Input:
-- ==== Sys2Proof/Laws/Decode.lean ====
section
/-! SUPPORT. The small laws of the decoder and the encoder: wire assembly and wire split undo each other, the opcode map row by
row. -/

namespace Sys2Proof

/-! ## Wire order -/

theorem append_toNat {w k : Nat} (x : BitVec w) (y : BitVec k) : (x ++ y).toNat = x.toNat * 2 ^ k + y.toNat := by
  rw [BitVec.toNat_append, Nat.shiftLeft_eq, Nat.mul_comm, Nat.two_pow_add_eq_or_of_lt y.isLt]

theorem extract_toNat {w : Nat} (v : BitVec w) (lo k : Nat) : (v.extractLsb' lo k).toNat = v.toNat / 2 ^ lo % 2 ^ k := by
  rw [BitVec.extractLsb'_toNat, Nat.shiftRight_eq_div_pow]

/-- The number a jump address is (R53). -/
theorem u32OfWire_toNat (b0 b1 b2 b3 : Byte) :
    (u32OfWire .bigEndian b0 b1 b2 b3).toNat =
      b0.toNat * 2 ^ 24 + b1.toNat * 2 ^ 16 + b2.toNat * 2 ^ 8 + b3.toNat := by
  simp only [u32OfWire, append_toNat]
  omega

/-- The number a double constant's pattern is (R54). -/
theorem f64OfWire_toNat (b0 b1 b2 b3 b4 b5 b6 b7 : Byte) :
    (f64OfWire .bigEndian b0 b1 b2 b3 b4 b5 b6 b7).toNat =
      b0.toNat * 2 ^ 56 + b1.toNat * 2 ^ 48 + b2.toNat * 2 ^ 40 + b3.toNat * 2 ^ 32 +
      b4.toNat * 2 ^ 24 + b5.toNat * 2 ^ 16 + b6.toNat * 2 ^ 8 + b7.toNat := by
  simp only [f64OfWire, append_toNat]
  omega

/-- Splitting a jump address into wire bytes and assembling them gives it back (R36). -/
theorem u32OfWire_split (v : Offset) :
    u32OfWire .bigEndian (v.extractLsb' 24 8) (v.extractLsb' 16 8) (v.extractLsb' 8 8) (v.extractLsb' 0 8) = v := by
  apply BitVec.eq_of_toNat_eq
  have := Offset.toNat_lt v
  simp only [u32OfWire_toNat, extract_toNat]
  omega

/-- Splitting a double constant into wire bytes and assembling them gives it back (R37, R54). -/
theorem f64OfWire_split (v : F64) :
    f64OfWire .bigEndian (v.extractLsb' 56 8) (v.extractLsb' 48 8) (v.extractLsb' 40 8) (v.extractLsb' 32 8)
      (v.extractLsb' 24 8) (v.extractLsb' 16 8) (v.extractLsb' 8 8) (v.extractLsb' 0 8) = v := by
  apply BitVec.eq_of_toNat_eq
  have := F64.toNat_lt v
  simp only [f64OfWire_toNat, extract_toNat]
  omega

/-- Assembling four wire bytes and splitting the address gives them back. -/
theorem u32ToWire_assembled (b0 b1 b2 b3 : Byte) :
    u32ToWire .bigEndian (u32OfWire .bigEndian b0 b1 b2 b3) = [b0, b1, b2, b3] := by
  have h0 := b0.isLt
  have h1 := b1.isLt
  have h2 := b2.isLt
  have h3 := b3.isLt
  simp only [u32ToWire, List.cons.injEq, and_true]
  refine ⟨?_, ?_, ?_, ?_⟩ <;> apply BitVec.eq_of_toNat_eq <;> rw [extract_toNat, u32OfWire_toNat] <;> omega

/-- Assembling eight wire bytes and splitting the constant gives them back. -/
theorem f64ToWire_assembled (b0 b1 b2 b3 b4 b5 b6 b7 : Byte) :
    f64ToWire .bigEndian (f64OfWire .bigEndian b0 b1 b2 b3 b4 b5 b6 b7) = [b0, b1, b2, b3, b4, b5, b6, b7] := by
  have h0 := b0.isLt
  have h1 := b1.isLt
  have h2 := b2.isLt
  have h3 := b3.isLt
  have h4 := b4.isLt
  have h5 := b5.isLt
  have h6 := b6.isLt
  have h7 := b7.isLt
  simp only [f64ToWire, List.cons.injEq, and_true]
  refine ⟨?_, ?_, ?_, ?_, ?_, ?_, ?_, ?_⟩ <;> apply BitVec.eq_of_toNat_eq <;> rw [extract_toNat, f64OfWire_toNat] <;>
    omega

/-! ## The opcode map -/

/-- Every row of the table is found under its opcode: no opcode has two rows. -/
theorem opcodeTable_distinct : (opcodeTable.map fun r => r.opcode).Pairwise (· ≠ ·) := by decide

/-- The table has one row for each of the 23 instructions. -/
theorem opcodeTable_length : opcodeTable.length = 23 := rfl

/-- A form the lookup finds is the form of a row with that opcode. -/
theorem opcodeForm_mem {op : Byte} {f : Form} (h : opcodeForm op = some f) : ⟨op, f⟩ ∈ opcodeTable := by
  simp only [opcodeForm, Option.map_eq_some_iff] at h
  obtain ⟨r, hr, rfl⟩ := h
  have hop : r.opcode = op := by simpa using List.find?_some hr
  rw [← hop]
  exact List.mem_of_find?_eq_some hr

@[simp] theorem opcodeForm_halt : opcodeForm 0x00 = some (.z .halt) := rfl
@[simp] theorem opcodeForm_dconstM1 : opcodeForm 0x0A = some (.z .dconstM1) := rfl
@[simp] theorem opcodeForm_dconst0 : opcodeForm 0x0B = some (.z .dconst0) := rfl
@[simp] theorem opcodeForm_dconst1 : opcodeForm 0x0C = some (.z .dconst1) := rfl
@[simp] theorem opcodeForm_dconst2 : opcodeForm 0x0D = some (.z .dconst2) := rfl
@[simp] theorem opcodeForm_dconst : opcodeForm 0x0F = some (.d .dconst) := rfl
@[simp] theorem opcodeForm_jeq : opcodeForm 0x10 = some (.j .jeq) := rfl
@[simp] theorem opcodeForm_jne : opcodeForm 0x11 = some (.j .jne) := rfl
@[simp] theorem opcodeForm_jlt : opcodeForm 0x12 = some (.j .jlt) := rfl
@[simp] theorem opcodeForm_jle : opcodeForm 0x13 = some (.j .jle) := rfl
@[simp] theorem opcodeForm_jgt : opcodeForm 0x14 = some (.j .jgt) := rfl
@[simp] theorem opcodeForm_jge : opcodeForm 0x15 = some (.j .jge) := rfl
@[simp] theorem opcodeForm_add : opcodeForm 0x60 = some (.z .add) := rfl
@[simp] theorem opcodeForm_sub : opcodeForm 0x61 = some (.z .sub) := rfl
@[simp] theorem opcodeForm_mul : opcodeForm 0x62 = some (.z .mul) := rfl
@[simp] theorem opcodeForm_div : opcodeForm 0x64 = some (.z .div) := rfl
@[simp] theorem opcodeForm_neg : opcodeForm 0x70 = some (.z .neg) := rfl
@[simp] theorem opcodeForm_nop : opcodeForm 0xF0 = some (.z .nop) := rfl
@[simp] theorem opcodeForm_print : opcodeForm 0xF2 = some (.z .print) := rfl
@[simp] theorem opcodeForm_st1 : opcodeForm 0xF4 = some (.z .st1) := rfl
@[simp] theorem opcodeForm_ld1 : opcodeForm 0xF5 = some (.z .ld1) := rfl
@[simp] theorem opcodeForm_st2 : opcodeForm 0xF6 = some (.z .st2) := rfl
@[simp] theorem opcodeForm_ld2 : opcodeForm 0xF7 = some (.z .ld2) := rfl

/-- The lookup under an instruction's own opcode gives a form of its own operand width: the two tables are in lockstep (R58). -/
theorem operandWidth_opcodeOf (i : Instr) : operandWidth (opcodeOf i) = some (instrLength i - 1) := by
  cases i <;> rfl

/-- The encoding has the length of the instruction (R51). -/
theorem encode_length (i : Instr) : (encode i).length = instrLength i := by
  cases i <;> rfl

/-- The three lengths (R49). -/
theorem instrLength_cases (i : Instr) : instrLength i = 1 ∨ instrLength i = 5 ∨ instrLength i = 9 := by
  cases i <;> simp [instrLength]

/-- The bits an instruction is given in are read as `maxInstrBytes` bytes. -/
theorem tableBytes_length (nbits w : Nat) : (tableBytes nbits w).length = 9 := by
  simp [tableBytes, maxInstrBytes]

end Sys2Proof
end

Task brief:
Copy, exactly and only, the lines above that begin with the one containing "theorem u32ToWire_assembled (b0" and finish with the one containing "constant gives them back. -/".

Answer section:
theorem u32ToWire_assembled (b0 b1 b2 b3 : Byte) :
    u32ToWire .bigEndian (u32OfWire .bigEndian b0 b1 b2 b3) = [b0, b1, b2, b3] := by
  have h0 := b0.isLt
  have h1 := b1.isLt
  have h2 := b2.isLt
  have h3 := b3.isLt
  simp only [u32ToWire, List.cons.injEq, and_true]
  refine ⟨?_, ?_, ?_, ?_⟩ <;> apply BitVec.eq_of_toNat_eq <;> rw [extract_toNat, u32OfWire_toNat] <;> omega

/-- Assembling eight wire bytes and splitting the constant gives them back. -/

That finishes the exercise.